Home » (CIIE) Roundup: U.S. Clean-Tech Companies Eye China Import Expo for New Partnerships

(CIIE) Roundup: U.S. Clean-Tech Companies Eye China Import Expo for New Partnerships

A vast market, a commitment to reducing carbon emissions, and a leader in clean tech development — China has everything to offer for new business growth, said some U.S. clean-tech companies keen on fostering partnerships in the country.

A delegation of 16 clean-tech companies based in the United States is participating in the 6th China International Import Expo (CIIE) being held in Shanghai on Nov. 5-10.

“It is the common purpose of most of the participants to promote our advanced decarbonization technologies and explore more collaboration opportunities with local or international companies located in China,” LanzaTech, an Illinois-based company, told Xinhua in a written interview.

The company said its decarbonization and transformation technology was initially commercialized in 2018 in China.

The technology helps reduce carbon emissions and convert waste carbon into valuable products, including green energy in daily life, said the company, which regards the CIIE as “a good opportunity to let others know about our technologies.”

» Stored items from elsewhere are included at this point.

-- ==== Sys2Proof/Syntax.lean ====
section
/-! DEFINITION. The commands and events of the LS40: one constructor per row of
spec/opcode_table.json, with the operands the surroundings supply. -/

namespace Sys2Proof

/-- What a coded memory reports for the access of a row (R114): no error, one corrected error, or
an uncorrectable error. -/
inductive Ecc where
  | clean | corrected | uncorrectable
  deriving DecidableEq, Repr

/-- Who makes a register access: a PCIe function (0 the physical function) or the Gatehouse (R453). -/
inductive Who where
  | fn (f : Fin 32)
  | gate
  deriving DecidableEq, Repr

/-- What disturbs the read of one 64 B granule, named by its address ÷ 64: in a near channel bytes of dies' shares that a lane
or die fault changes (R220: die, byte of its share, and what is xored into it); in a cellar channel bursts in a row that fail
the link CRC, or what a package's dies report uncorrectable (R223). -/
inductive GranErr where
  | dies (granule : Nat) (flips : List (Fin 18 × Fin 4 × Byte))
  | link (granule fails : Nat)
  | media (granule : Nat)
  deriving DecidableEq, Repr

/-- Readings of one island that Hearth takes each millisecond (R28, R368, R369). `paces` are the
measured paces of its 8 cores in Mbeat/s. -/
structure IslandReading where
  tjC : Nat
  currentA : Nat
  paces : List Nat
  deriving DecidableEq, Repr

/-- Readings of the whole module at one sequencer update (R369 to R371). -/
structure HearthReading where
  islands : List IslandReading
  pIn1ms : Nat
  pIn1s : Nat
  deriving DecidableEq, Repr

/-- What a port's training ended with (R256): nobody answered, or the neighbour's version bitmap and
announced endpoint ID. -/
inductive TrainResult where
  | noAnswer
  | trained (versions : Nat) (neighbor : Nat)
  deriving DecidableEq, Repr

/-- The outcome class of a Lantern sweep (R402). -/
inductive SweepOutcome where
  | pass
  | degradedQuad (q : Fin 4)
  | degradedShadow
  | failed
  deriving DecidableEq, Repr

/-- The first failure a sweep found (Table 15.6): group, format code, row, column, quadrant. -/
structure SweepDetail where
  group : Nat
  format : Nat
  row : Nat
  col : Nat
  quad : Nat
  deriving DecidableEq, Repr

/-- A lane of an array cell that forms a wrong product (R401): in this format, for this pair of codes, with this W48 encoding. -/
structure CellFault where
  fmt : Nat
  row : Fin 128
  col : Fin 128
  lane : Nat
  a : Nat
  b : Nat
  product : BitVec 48
  deriving DecidableEq, Repr

/-- A unit that Lantern can sweep (R399). -/
inductive LUnit where
  | core (c : Fin 192)
  | toll (t : Fin 4)
  deriving DecidableEq, Repr

/-- What the self-check of a Tollhouse apply found (R312): nothing, or the first tile that failed, a
second pass (R309) numbering its tiles on from the first. -/
abbrev ApplyCheck := Option Nat

/-- The envelope of a management request (R415): the session it came in, its VERSION byte, whether any
reserved byte is non-zero, and the sequence number to echo. -/
structure Mgmt where
  session : Nat
  version : Byte
  reservedNonzero : Bool
  seq : Word
  deriving DecidableEq, Repr

/-- The select values a REG_READ or REG_WRITE carries (Table 16.1). -/
structure Selects where
  core : Nat
  chan : Nat
  port : Nat
  toll : Nat
  island : Nat
  deriving DecidableEq, Repr

/-- The transport a secured session is opened on (R414, R418, R425). -/
inductive Transport where
  | tcp | mctp | doe
  deriving DecidableEq, Repr

/-- What verification of a resident image found besides its header (R427): whether BODY_DIGEST matches,
the chain verifies to the fused root, and the signature verifies. The digests and signatures are
external cryptography; the row reports their outcome. -/
structure ImageCheck where
  bodyDigest : Bool
  chain : Bool
  signature : Bool
  deriving DecidableEq, Repr

/-- What the reading of a ledger found (RESULT codes of SNAP_STATUS, R412): the signature is external cryptography; the row
reports its outcome. Resources are the module's own check. -/
inductive RestoreEnd where
  | ok | version | signature | digest | source
  deriving DecidableEq, Repr

/-- A core image as a snapshot holds it (R395, Table 15.3). Memories list their bytes or words that are not zero; `frames`
gives slot and image, `armed` slot,
micro-batch, first command and length, `resident` the slots with a resident tile, `parked` those whose tile is parked, with
its contents, `declared` the forward declarations (R205), `queues` the billets of an endpoint: handle words and slot, or the
status of a poison token with slot 16. -/
structure SavedCore where
  core : Nat
  sp : List (Nat × Byte)
  dmem : List (Nat × Byte)
  imem0 : List (Nat × Word)
  imem1 : List (Nat × Word)
  bank : Bool
  flip : Bool
  frames : List (Nat × List Byte)
  armed : List (Nat × BitVec 16 × Nat × Nat)
  gens : List (BitVec 8)
  resident : List Nat
  parked : List (Nat × List Nat)
  masks : List (BitVec 128)
  soft : BitVec 16
  softFill : BitVec 16
  g : List Word
  pc : BitVec 14
  fflags : BitVec 5
  events : BitVec 16
  admitted : List Word
  declared : List (BitVec 16)
  bqCfg : List Word
  queues : List (Nat × List (Word × Word × Nat))
  fill : Word
  deriving DecidableEq, Repr

/-- A region as a snapshot holds it: the 64 B of its REGION_OPEN, its bytes that are not zero by offset, and the numbers of
its POISONED slots (R410). -/
structure SavedRegion where
  attrs : List Byte
  data : List (Nat × Byte)
  poisoned : List Nat
  deriving DecidableEq, Repr

/-- What a ledger's source delivers (Table 15.3): CTX_OPEN parameters, the step of the boundary, core images, regions,
WINDOW_OPEN bodies, STREAM_SET descriptors and MICROBATCH descriptors of the next step (ring, index, bytes), completion
counters, layer entries and rule records by index, layer state (layer, t, rms_prev), the loss gate (EMA word, whether
it is valid, warm count, whether it is decided, tripped and waited in vain; the records of the step to come and of the one after
it as number, count, loss word and trip), position records (stream, step,
count), the lease period in ms, and the step record. -/
structure Saved where
  params : List Byte
  step : Nat
  cores : List SavedCore
  regions : List SavedRegion
  windows : List (List Byte)
  streams : List (Nat × Nat × List Byte)
  microbatches : List (Nat × Nat × List Byte)
  counters : List (Nat × Word)
  layers : List (Nat × List Byte)
  rules : List (Nat × List Byte)
  layerState : List (Nat × Nat × Word)
  ema : Word
  emaValid : Bool
  warm : Nat
  gate : Bool × Bool × Bool
  curLoss : Nat × Nat × Word × Bool
  nextLoss : Nat × Nat × Word × Bool
  rng : List (Nat × Nat × Nat)
  leaseMs : Nat
  record : List Word
  deriving DecidableEq, Repr

/-- Why the Innkeeper remaps a core (R395, R396). A parity check condemns a quadrant (0 to 3), the shadow set (4) or, with
none, another part of the core (R78). -/
inductive RemapCause where
  | abft | slow | condemned (part : Option (Fin 5)) | fence
  deriving DecidableEq, Repr

/-- The outcome of one unit's self-test or channel's training at bring-up (R437 to R440), for the
units that did not pass; `cal` gives the pace-sensor corrections found for the others, in tenths of a percent. -/
structure BringUp where
  coreFail : List (Fin 192 × SweepOutcome)
  calFail : List (Fin 192)
  cal : List (Fin 192 × Int)
  tollFail : List (Fin 4)
  chanFail : List (Fin 208)
  deriving DecidableEq, Repr
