-- ==== Sys2Proof/Machine/State.lean ====
section
/-! DEFINITION. The state of the LS40 module as plain data, and its reset value. -/

namespace Sys2Proof.Machine

/-- No command of the block stops it: every failure the spec names is a status, a register or an answer.
The type is empty. -/
inductive Fault where
  deriving DecidableEq, Repr

/-- Why the model declines a command. -/
inductive Refusal where
  /-- A row that has no meaning yet. Raised only by an arm of `exec`; safe. -/
  | notModelled (mnemonic : String)
  deriving DecidableEq, Repr

/-! ### Cores (Chapters 2 to 8) -/

/-- A cell of one accumulator set (R44): the W48 accumulator, the absolute sum (witness cells only), the
index and the two sticky flags. -/
structure Cell where
  acc : BitVec 48 := 0
  abs : BitVec 48 := 0
  idx : BitVec 24 := 0
  ovf : Bool := false
  nf : Bool := false
  deriving DecidableEq, Repr

/-- Accumulator set (R36, R44, R51, R155). Cell keys: 128·i + j for data cells, 16384 + 64·q + i for the
witness column and 16640 + 64·q + j for the witness row of quadrant q. `tag` is none while the set has
held no tag since core reset. `red` is the depth of the RED mark, `poison` the recorded status, 0 when
clean. -/
structure AccSet where
  cells : SMap Cell := []
  tag : Option Byte := none
  complete : Bool := false
  red : Option Nat := none
  poison : Byte := 0
  deriving DecidableEq, Repr

/-- STATE of CORE_STW_STATUS (Table 5.10). -/
inductive StwState where
  | halted | running | waiting | faulted
  deriving DecidableEq, Repr

/-- A Steward (R113 to R118). `waitD` and `waitMask` are those of the WAIT it waits in. -/
structure Steward where
  g : Vector Word 32
  pc : BitVec 14
  bank : Bool
  state : StwState
  cause : Nat
  fflags : BitVec 5
  events : BitVec 16
  stopReq : Bool
  deriving DecidableEq, Repr

/-- A billet table entry as read (Table 7.2), with its number. -/
structure BEntry where
  num : Nat
  base : Nat
  size : Nat
  w1 : Nat
  w2 : Nat
  w3 : Nat
  deriving DecidableEq, Repr

/-- A frame instance (R126, R131). `next` is the index in its list of the next command to issue, `held` the
WCT or FENCE that holds its issue (R128). `cancel` is the status the Innkeeper gave, `failed` the first
failing status, `fencedSeen` says that a command returned PARTIAL_FENCED. -/
structure Inst where
  mb : BitVec 16
  start : Nat
  len : Nat
  running : Bool
  next : Nat
  held : Option TileCmd
  maskEmpty : Bool
  nonfinite : Bool
  poisoned : Bool
  cancel : Option Byte
  failed : Option Byte
  fencedSeen : Bool
  startedAt : Nat
  /-- Entries filled and slots taken by the instance's BQTs (R186): entry number, endpoint, slot. -/
  taken : List (Nat × Nat × Nat)
  deriving DecidableEq, Repr

/-- A frame slot (R125, R138): the frame image, the instance, the status registers' parts, the instance
generation (R189), whether the frame holds a resident tile, and the set saved while it is parked with the
image bytes written. -/
structure Slot where
  image : Option (List Byte) := none
  inst : Option Inst := none
  lastStatus : Byte := 0
  lastMb : BitVec 16 := 0
  gen : BitVec 8 := 0
  resident : Bool := false
  parked : Option AccSet := none
  deriving DecidableEq, Repr

/-- A command on the array engine, the shadow path or the control unit (R128). `mask` and `tol` are
latched at its start (R67, R77); `tile` counts caravan tiles consumed; `waiting` marks a tolerant wait; `arrived` is the
moment at which the request of a BQP arrived (R29). -/
structure Job where
  slot : Fin 8
  seq : Nat
  cmd : TileCmd
  ents : List BEntry
  started : Bool
  mask : BitVec 128
  tol : Nat
  tile : Nat
  waiting : Bool
  poison : Byte
  arrived : Nat := 0
  deriving DecidableEq, Repr

/-- What a Porter LDT found when it read its granules (R162, R241): `held` that a channel is held for service (R251). -/
inductive LoadData where
  | bytes (bs : List Byte)
  | bad
  | refetching (slot : Nat)
  | held
  deriving DecidableEq, Repr

/-- An outstanding Porter request (R187 to R189). `gen` is the generation it was issued under; a request
whose slot has moved on is stale. `ctx`, `rows` and `cols` are its frame's. `tag` is a caravan insertion's. The fields from
`expected` on are an XMT's: completions expected and returned, and the outcomes seen. -/
structure PJob where
  slot : Fin 8
  gen : BitVec 8
  seq : Nat
  mb : BitVec 16
  ctx : Nat
  rows : Nat
  cols : Nat
  cmd : TileCmd
  ent : BEntry
  data : LoadData
  urgent : Bool
  stale : Bool
  dropped : Bool
  tag : BitVec 16
  expected : Nat
  returned : Nat
  negative : Bool
  timedOut : Bool
  /-- Bitmap of the members named by fenced-discards (R286). -/
  pruned : Nat
  deriving DecidableEq, Repr

/-- A queue element of a billet-queue endpoint (R185, R186): a handle with word 1 and its slot, or a
poison token. -/
inductive QItem where
  | handle (w0 w1 : Word) (slot : Nat)
  | token (status : Byte)
  deriving DecidableEq, Repr

/-- A receiving endpoint (R184): its queue, which of its 16 slots are occupied, and the cores that its arbiter has granted
since module reset, the least recent first (R30). -/
structure Endpoint where
  queue : List QItem := []
  busy : BitVec 16 := 0
  grants : List Nat := []
  deriving DecidableEq, Repr

/-- A caravan tile or poison token in a place of the buffer (R192, R194). -/
structure CTile where
  tag : BitVec 16
  poison : Byte
  bytes : List Byte
  consumed : Bool
  forwarded : Bool
  deriving DecidableEq, Repr

inductive CarState where
  | unbound | bound | hold | fenced
  deriving DecidableEq, Repr

/-- A caravan port (R191): the caravan block it is bound to (Table 5.6), its places and OWED. `resuming` says
that a RESUME forwards what is owed (R195); `inbound` are tiles on the mesh towards the port, each with the
core that sent it. -/
structure Caravan where
  state : CarState := .unbound
  forward : Bool := false
  id : Nat := 0
  position : Nat := 0
  prev : Nat := 0xFF
  next : Nat := 0xFF
  tiles : List CTile := []
  owed : Nat := 0
  resuming : Bool := false
  inbound : List (Nat × CTile) := []
  deriving DecidableEq, Repr

/-- An activation table (R63): segment words (m at 2s, c at 2s + 1) and E0. -/
structure ActTable where
  seg : SMap Word := []
  e0 : Byte := 0
  deriving DecidableEq, Repr

/-- One core (R112). `regs` holds its stored window registers by BAR0 offset; `win` and `stepSh` are the
telemetry copies (R384). `role` is GLB_CORE_MAP.ROLE. `modFence` marks CORE_ARRAY_CFG bits that the
module set (R78). -/
structure Core where
  regs : Regs
  win : Regs
  stepSh : Regs
  stw : Steward
  imem0 : SMap Word
  imem1 : SMap Word
  flipPending : Bool
  dmem : Memory
  sp : Memory
  slots : Vector Slot 8
  soft : BitVec 16
  softFill : BitVec 16
  mask : Vector (BitVec 128) 16
  act : Vector ActTable 2
  live : AccSet
  shadow : AccSet
  /-- The slot whose resident tile is in the live set. -/
  liveOwner : Option (Fin 8)
  arrayQ : List Job
  shadowQ : List Job
  porterQ : List PJob
  /-- BQPs and BQTs that wait on the queue unit. -/
  queueQ : List Job
  ends : Vector Endpoint 16
  car : Caravan
  /-- Admission queue entries (CSR ADMIT words) and abort notices held back (R349). -/
  admitQ : List Word
  heldNotices : List Word
  fwdDone : List (BitVec 16)
  /-- Completed tile loads per readiness group and micro-batch (R130, R162). -/
  groups : List ((BitVec 16 × BitVec 16) × Nat)
  ctx : Option (Fin 64)
  role : Nat
  degraded : Bool
  aliasTo : Option (Fin 192)
  modFence : BitVec 5
  /-- QUAD_FENCE and SHADOW_FENCE in force since the last frame boundary (Table 3.5). -/
  arrayCfg : BitVec 5
  /-- Skew-stall beat-equivalents (R40). -/
  skewStall : Nat
  /-- Refused by the energy selection since this time, with an array instance ready (R356). -/
  refusedAt : Option Nat
  /-- The guard time of R356 has passed (GUARD_US_EXPIRY). -/
  guardPassed : Bool
  /-- Draw committed for the running array instance, in µW (R356): HEAT_CLASS in pJ × pace in Mbeat/s. -/
  draw : Nat
  /-- Pace-sensor correction in tenths of a percent (R443) and measured pace in Mbeat/s (R28). -/
  correction : Int
  paceM : Nat
  /-- Fenced by the slow-core path (R403, R444). -/
  slowFenced : Bool
  deriving DecidableEq, Repr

Cormetech, a company based in Charlotte, North Carolina, has built its presence in China over the past 15 years by licensing its DeNOx catalyst technologies to some major Chinese power companies. The catalyst is used to treat nitrogen oxides, a major pollutant of acid rain.

It is the first time for the company to attend the CIIE this year. “Our company has invented a new CO2 removal technology, so we like to use this CIIE platform to meet potential customers, investors and distributors to open China’s CO2 capture market,” said the company.

Both companies said that they are confident that there are “way more cooperation opportunities” in the green energy field between the two countries.

The 16 participating companies represent various sectors, including carbon neutrality and capture, clean energy, environmental technology, new energy vehicles, charging facilities, energy storage, green smart buildings, and clean fuels, according to the U.S.-China Cleantech Center.

It is the first large-scale delegation in this industry to visit China since the pandemic, said the California-based center, which organized the delegation.

“We believe that the CIIE presents a promising opportunity for our organization and member companies to open doors in the Chinese market and foster growth with our Chinese partners,” Feng An, founder and executive director of the U.S.-China Cleantech Center, told Xinhua.

The expo is not only a showcase of China’s commitment to international trade but also a platform where companies from around the world can connect, engage, and explore potential partnerships, he said, noting that China’s ambitious climate goals offer “expansive market prospects” for relevant cleantech products and solutions, which presents “promising opportunities” for American clean-tech companies.

Collaboration between the two sides can also contribute to global efforts to address the challenges of climate change, he added.

“China stands as one of the world’s largest cleantech markets, offering substantial opportunities for businesses in this sector looking to expand their presence in the country,” said An.